theorem State.safeReset_keeps {s : State} :
    Keeps 0x100000000 s (State.safeReset s) := by
  unfold State.safeReset
  try dsimp only
  repeat' first | (intro _ _ _; dsimp only)
                | (with_reducible first | exact Keeps.refl | apply Keeps.via (State.mapSafe_keeps ?_)) | decide
                | (intros; (repeat' apply And.intro) <;> with_reducible assumption)

theorem execSafeReset_keeps {level : Nat} {s : State} :
    OutKeeps 0x100000000 s (execSafeReset level s) := by
  unfold execSafeReset
  try dsimp only
  repeat' first | (with_reducible first | exact Keeps.refl | apply outKeeps_next | apply keeps_ite | apply Keeps.via State.safeReset_keeps)
                | decide

theorem execProtStart_keeps {level : Nat} {s : State} :
    OutKeeps 0x100000000 s (execProtStart level s) := by
  unfold execProtStart
  try dsimp only
  repeat' first | (with_reducible first | exact Keeps.refl | apply outKeeps_next | apply keeps_ite | apply Keeps.via State.protStart_keeps)
                | decide

theorem State.safetyWritten_keeps {s : State} :
    Keeps 0x1000C0000 s (State.safetyWritten s) := by
  unfold State.safetyWritten
  try dsimp only
  repeat' first | (exact rfl) | (intro _ _ _; dsimp only)
                | (with_reducible first | exact Keeps.refl | apply Keeps.via (State.mapMode_keeps ?_) | apply Keeps.via (State.mapSafe_keeps ?_) | apply Keeps.via State.note_keeps)
                | decide | (intros; (repeat' apply And.intro) <;> with_reducible assumption)

theorem State.safetyConfirm_keeps {s : State} {level v : Nat} :
    Keeps 0x1000C0000 s (State.safetyConfirm s level v) := by
  unfold State.safetyConfirm
  try dsimp only
  repeat' first | (exact rfl) | (intro _ _ _; dsimp only)
                | (with_reducible first | exact Keeps.refl | apply keeps_ite | apply Keeps.via (State.mapMode_keeps ?_) | apply Keeps.via (State.mapSafe_keeps ?_) | apply Keeps.via State.note_keeps | apply Keeps.via State.warn_keeps)
                | decide | (intros; (repeat' apply And.intro) <;> with_reducible assumption)

theorem execSafetyConfirm_keeps {level : Nat} {v : BitVec 32} {s : State} :
    OutKeeps 0x1000C0000 s (execSafetyConfirm level v s) := by
  unfold execSafetyConfirm
  try dsimp only
  repeat' first | (with_reducible first | exact Keeps.refl | apply outKeeps_next | apply Keeps.via State.safetyConfirm_keeps)
                | decide

theorem State.safetyUp_keeps {s : State} :
    Keeps 0x100084000 s (State.safetyUp s) := by
  unfold State.safetyUp
  try dsimp only
  repeat' first | (intro _ _ _; dsimp only)
                | (with_reducible first | exact Keeps.refl | apply Keeps.via (State.mapSafe_keeps ?_) | apply Keeps.via State.setRun_keeps | apply Keeps.via State.protStart_keeps)
                | decide
                | (intros; simp only [List.length_map, List.length_zipIdx, length_updAt, length_putAt, List.length_range, List.length_replicate, and_self, *]; done)

end Sys2Proof.Machine
end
※
> The task: In the data above, start at the line that has "unfold State.safetyConfirm", stop after the line that has "Keeps 0x100084000 s", and print every line in between exactly as it stands.

> Your response:
  unfold State.safetyConfirm
  try dsimp only
  repeat' first | (exact rfl) | (intro _ _ _; dsimp only)
                | (with_reducible first | exact Keeps.refl | apply keeps_ite | apply Keeps.via (State.mapMode_keeps ?_) | apply Keeps.via (State.mapSafe_keeps ?_) | apply Keeps.via State.note_keeps | apply Keeps.via State.warn_keeps)
                | decide | (intros; (repeat' apply And.intro) <;> with_reducible assumption)

theorem execSafetyConfirm_keeps {level : Nat} {v : BitVec 32} {s : State} :
    OutKeeps 0x1000C0000 s (execSafetyConfirm level v s) := by
  unfold execSafetyConfirm
  try dsimp only
  repeat' first | (with_reducible first | exact Keeps.refl | apply outKeeps_next | apply Keeps.via State.safetyConfirm_keeps)
                | decide

theorem State.safetyUp_keeps {s : State} :
    Keeps 0x100084000 s (State.safetyUp s) := by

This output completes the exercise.